11. The armature as set forth in claim 1, wherein:

between the coil assembly and the armature core, there is provided an insulator; and

the insulator is formed integrally with the engagement member.

12. The armature as set forth in claim 1, wherein:

a sensor is mounted to the engagement member.

13. The armature as set forth in claim 1, wherein:

the band member is rolled along the circumferential direction in a plurality of laps to have a plurality of layers in a radial direction;

as the first engagement portion, in each of the layers of the band member, there are provided a plurality of first engagement portions at predetermined intervals in the circumferential direction; and

the circumferential intervals between the first engagement portions provided in one of the layers are set to be greater than the circumferential intervals between the first engagement portions provided in another of the layers which is located radially inside the one of the layers, so that the circumferential positions of the first engagement portions provided in the one of the layers respectively coincide with the circumferential positions of the first engagement portions provided in the another of the layers.

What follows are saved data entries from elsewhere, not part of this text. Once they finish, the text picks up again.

def passStartDie (pp : Fin 4) (p x : Die) : Die :=
  match frontPass x pp with
  | none => x
  | some (q, j) =>
    if !q.desc.isEmpty || decide (q.phase = .folding) then x else
    let va := dWorkVa j.desc
    match readUnit p x (.frontEnd pp) q.ctx va 256 accRead with
    | (x, none) => x
    | (x, some b) =>
      if !passOk b (dSteps j.desc) then badPassDesc x pp q.ctx va else
      let cls := shareClusters j
      let (x, ok) := if pDirect b then clearImages p x pp q.ctx (cls.headD 0) b
        else writeList p x (.frontEnd pp) q.ctx (splitBytes (pHamperVa b) (List.replicate (16 * pTiles b) 0))
      if !ok then x else
      x.updPass pp (fun q =>
        let h := if pDirect b then 0 else headChunks b
        let q := { q with desc := b, drawVa := pDrawVa b, nextChunk := h, peak := h, segment := 1,
                          tiles := if pDirect b then ((List.range cls.length).zip cls).map (fun (t : Nat × Fin 6) => directFlight t.1 t.2) else [] }
        let q := if pDirect b then q.enter .direct else q.enter .binning
        if pDrawVa b = 0 then q.endDraws else q)

def execPassStart (d : DieId) (p : Fin 4) (s : State) : Out := nextOn d (passStartDie p (s.die d.other)) s

/-- The next draw of the chain. -/
def Pass.nextDraw (q : Pass) : Pass :=
  let va := wNextVa q.draw
  let q := { q with drawVa := va, drawNo := q.drawNo + 1, draw := [], checked := false, inst := 0, position := 0, tri := 0,
                    stripStart := 0, stripTri := 0, cuts := [], verts := [] }
  if va = 0 then q.endDraws else q

def drawCheckDie (pp : Fin 4) (p x : Die) : Die :=
  match frontPass x pp with
  | none => x
  | some (q, _) =>
    if q.desc.isEmpty || q.checked || q.drawVa == 0 || !(decide (q.phase = .binning) || decide (q.phase = .direct)) then x else
    match readUnit p x (.frontEnd pp) q.ctx q.drawVa 128 accRead with
    | (x, none) => x
    | (x, some w) =>
      if !drawOk q.desc w || decide (1048574 < q.drawNo) then badPassDesc x pp q.ctx q.drawVa else
      match readUnit p x (.frontEnd pp) q.ctx (pViewportsVa q.desc + 24 * wViewport w) 24 accRead with
      | (x, none) => x
      | (x, some vp) =>
        x.updPass pp (fun q =>
          let q := { q with draw := w ++ vp, checked := true, draws := (q.drawNo, w ++ vp) :: q.draws }
          if wCount w = 0 then q.nextDraw else q)

def execDrawCheck (d : DieId) (p : Fin 4) (s : State) : Out := nextOn d (drawCheckDie p (s.die d.other)) s

/-! ### VERTEX_GROUP_DISPATCH (R249) -/

/-- Index values of a group's positions; without an index array, the positions themselves. -/
def indexValues (p x : Die) (pp : Fin 4) (q : Pass) (n : Nat) : Die × Option (List Nat) :=
  let w := q.draw
  if wIndex w = 0 then (x, some ((List.range n).map (fun i => q.position + i)))
  else
    let k := 2 * wIndex w
    match readUnit p x (.frontEnd pp) q.ctx (wIndexVa w + k * q.position) (k * n) accRead with
    | (x, none) => (x, none)
    | (x, some b) => (x, some ((List.range n).map (fun i => fieldNat b (k * i) k)))

/-- A restart index (R262). -/
def isRestart (w : List Byte) (v : Nat) : Bool :=
  wRestart w && wTopology w != 0 && ((wIndex w == 1 && v == 0xFFFF) || (wIndex w == 2 && v == 0xFFFFFFFF))

def vertexGroup (q : Pass) (pp : Fin 4) (vals : List Nat) (f : Nat) (l : GrpLoc) (stamp : Nat) : Group :=
  let w := q.draw
  let n := vals.length
  let t := newGroup f l q.job q.ctx stamp (wVsRegs w) 0 (BitVec.ofNat 48 (wVsVa w)) (BitVec.ofNat 64 (2 ^ n - 1))
    (.vertex pp q.position q.inst n)
  let t := (t.fillReg 0 (fun _ => BitVec.ofNat 32 (wConstVa w))).fillReg 1 (fun _ => BitVec.ofNat 32 (wConstVa w / 2 ^ 32 % 2 ^ 16))
  let t := (t.fillReg 2 (fun i => BitVec.ofNat 32 (vals.getD i 0 + wBaseVertex w))).fillReg 3
    (fun _ => BitVec.ofNat 32 (wFirstInstance w + q.inst))
  { t with out := List.replicate 64 noOut }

14. An armature comprising:

a tubular armature core;

a coil assembly arranged along the armature core and having a band member, a coil and a first engagement portion, the band member being formed of an electrically-insulative material into a band shape and rolled along a circumferential direction into an annular shape, the coil being formed of an electroconductive material to the band member, the first engagement portion being provided to the band member; and

an engagement member mounted to the armature core, the engagement member having a second engagement portion that engages with the first engagement portion and thereby positions the coil assembly with respect to the armature core,

wherein:

the engagement member and the armature core are arranged in alignment with each other in an axial direction.

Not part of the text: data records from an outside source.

/-! ### Fences of layers (R288) -/

/-- The fence of one layer's pending configuration is read: reached, it becomes active; else LATE. -/
def fixLayer (p x : Die) (q : Fin 4) (l : Fin 8) : Die :=
  let t := x.pipes[q]
  if t.frozen.isSome then x else
  match (t.layers[l]).pending with
  | none => x
  | some c =>
    match fenceUnit p x (.layer q l) (lCtx c) (lFence c) with
    | (x, none) => x
    | (x, some v) =>
      if (lValue c).toNat ≤ v.toNat then
        let set : Layer → Layer := fun u => { u with active := c, pending := none }
        x.updPipe q (fun t => { t with layers := vmod t.layers l set })
      else (x.flagI .dspPipeFlags [q.val] 0).countI .dspLayerLateCnt [q.val, l.val] 1

/-- LAYER_CONFIG_FIX (R282 steps 4 and 5). A fence read that faults freezes the pipe (R314). -/
def configFixDie (q : Fin 4) (p x : Die) : Die :=
  let t := x.pipes[q]
  if x.running && t.fixDue && t.frozen.isNone then
    (layerIds.foldl (fun y l => fixLayer p y q l) x).updPipe q (fun t => { t with fixDue := false })
  else x

def execLayerConfigFix (d : DieId) (p : Fin 4) (s : State) : Out := nextOn d (configFixDie p (s.die d.other)) s

/-! ### Fetching and composing a line (R291, R603, R300 to R305) -/

/-- On die B a paired pipe shows a layer of an unpaired context as disabled (R312). -/
def Die.layerShown (x : Die) (q : Fin 4) (c : LayerCfg) : Bool :=
  !(x.id == DieId.b && x.pipeOfPair q) || (match x.ctx? (lCtx c) with
    | some k => k.attr.getLsbD 0
    | none => false)

/-- Layers whose source lines a line needs, in ascending L. -/
def lineLayers (x : Die) (q : Fin 4) (y : Nat) : List (Fin 8) :=
  let h := x.fld .dspPipeHtiming [q.val] 15 0
  layerIds.filter (fun l =>
    let c := ((x.pipes[q]).layers[l]).active
    coversLine l c h y && x.layerShown q c)

/-- One layer's rows for the line: each row not held already is one unit of the layer. -/
def fetchLayer (p : Die) (q : Fin 4) (y : Nat) (x : Die) (l : Fin 8) : Die :=
  if (x.pipes[q]).frozen.isSome then x else
  let lay := (x.pipes[q]).layers[l]
  let c := lay.active
  let keys := neededKeys l c y
  let (x, rows) := keys.foldl (fun (r : Die × List (Nat × List Byte)) k =>
    if (r.1.pipes[q]).frozen.isSome then r else
    match lay.lines.lookup k with
    | some bs => (r.1, r.2 ++ [(k, bs)])
    | none =>
      let g := rowRange l c k
      match readUnit p r.1 (.layer q l) (lCtx c) g.1 g.2 accRead with
      | (x, some bs) => (x, r.2 ++ [(k, bs)])
      | (x, none) => (x, r.2)) (x, [])
  x.updPipe q (fun t => { t with layers := vmod t.layers l (fun u => { u with lines := rows }) })

/-- The running CRC of each formed region takes the line's pixels (R305). -/
def tagLine (x : Die) (q : Fin 4) (y : Nat) (pix : List Pix) : Die :=
  let crc := (List.range 16).map (fun r =>
    let c := ((x.pipes[q]).crc).getD r 0xFFFFFFFF
    let xs := x.regI .dspTagX [q.val, r]
    let ys := x.regI .dspTagY [q.val, r]
    if x.tagMode q r = 0 ∨ y < wbits ys 15 0 ∨ wbits ys 31 16 ≤ y then c
    else ((pix.take (wbits xs 31 16)).drop (wbits xs 15 0)).foldl (fun w p => crc32Run w (tagBytes p)) c)
  x.updPipe q (fun t => { t with crc := crc })

/-- The line's composed pixels are written back as one unit (R303). -/
def writebackLine (p x : Die) (q : Fin 4) (y : Nat) (pix : List Pix) : Die :=
  let cfg := x.regI .dspPipeWbCfg [q.val]
  let va := (x.regI .dspPipeWbLo [q.val]).toNat + x.fld .dspPipeWbHi [q.val] 15 0 * 2 ^ 32 + 64 * wbits cfg 31 16 * y
  let bs := (pix.map (writebackPix (wbits cfg 15 8))).flatten
  match writeUnit p x (.writeback q) (x.fld .dspPipeWbHi [q.val] 25 16) va bs accWrite with
  | (x, true) => x.updPipe q (fun t => { t with wbLines := t.wbLines + 1 })
  | (x, false) => x

/-- A line goes to the port at the panel's depth (R301, R302); a shadow pipe's lanes stay in electrical idle (R23). -/
def portLine (x : Die) (q : Fin 4) (y : Nat) (pix : List Pix) : Die :=
  let ctrl := x.regI .dspPipeCtrl [q.val]
  if wbits ctrl 2 1 % 2 = 1 ∧ !x.shadows q then
    x.updPipe q (fun t => { t with out := (y, ditherLine ctrl t.frame.toNat y pix) :: t.out }) else x

/-- An active line: fetched, composed, tagged, written back and sent. A frozen pipe sends the SAFE colour (R314); in the
relock period it sends nothing (R287). -/
def composeStep (p x : Die) (q : Fin 4) (y : Nat) : Die :=
  let h := x.fld .dspPipeHtiming [q.val] 15 0
  let safe := colour10 (x.regI .dspPipeSafe [q.val])
  if (x.pipes[q]).relockFrame then x else
  let ls := lineLayers x q y
  let x := ls.foldl (fetchLayer p q y) x
  if (x.pipes[q]).frozen.isSome then portLine x q y (List.replicate h safe) else
  let mk : Fin 8 → LineLayer := fun l =>
    let u := (x.pipes[q]).layers[l]
    { l := l, c := u.active, rows := u.lines, underrun := u.underrun }
  let pix := composeLine (colour10 (x.regI .dspPipeBg [q.val])) safe h y (ls.map mk)
  let x := if 2 ≤ x.fld .dspPipeCtrl [q.val] 2 1 then writebackLine p x q y pix else x
  if (x.pipes[q]).frozen.isSome then portLine x q y (List.replicate h safe)
  else portLine (tagLine x q y pix) q y pix

/-- The pipe may scan a line of its frame. -/
def Die.mayScan (x : Die) (q : Fin 4) (y : Nat) : Bool :=
  let t := x.pipes[q]
  x.running && t.en && !t.relocking && t.verdictDue.isNone && !t.fixDue &&
  (!t.startDue || x.pair.lost || !x.pair.bridgeUp) && t.line == y && decide (y < x.fld .dspPipeVtiming [q.val] 15 0)

/-- LAYER_LINE_FETCH (R603): the source lines of the next output line are fetched and the line is composed. -/
def lineFetchDie (q : Fin 4) (y : Nat) (p x : Die) : Die :=
  if !x.mayScan q y then x else
  let clear : Layer → Layer := fun u => { u with underrun := none }
  (composeStep p x q y).updPipe q (fun t => { t with line := y + 1, vblank := false, layers := t.layers.map clear })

15. An armature comprising:

a tubular armature core;

a coil assembly arranged along the armature core and having a band member, a coil and a first engagement portion, the band member being formed of an electrically-insulative material into a band shape and rolled along a circumferential direction into an annular shape, the coil being formed of an electroconductive material to the band member, the first engagement portion being provided to the band member; and

an engagement member mounted to the armature core, the engagement member having a second engagement portion that engages with the first engagement portion and thereby positions the coil assembly with respect to the armature core,

wherein:

the armature core is arranged radially outside the coil assembly.

16. A rotating electric machine comprising:

a stator; and

a rotor,

wherein:

one of the stator and the rotor includes the armature as set forth in claim 1, and the other of the stator and the rotor has magnets arranged to radially face the coil assembly.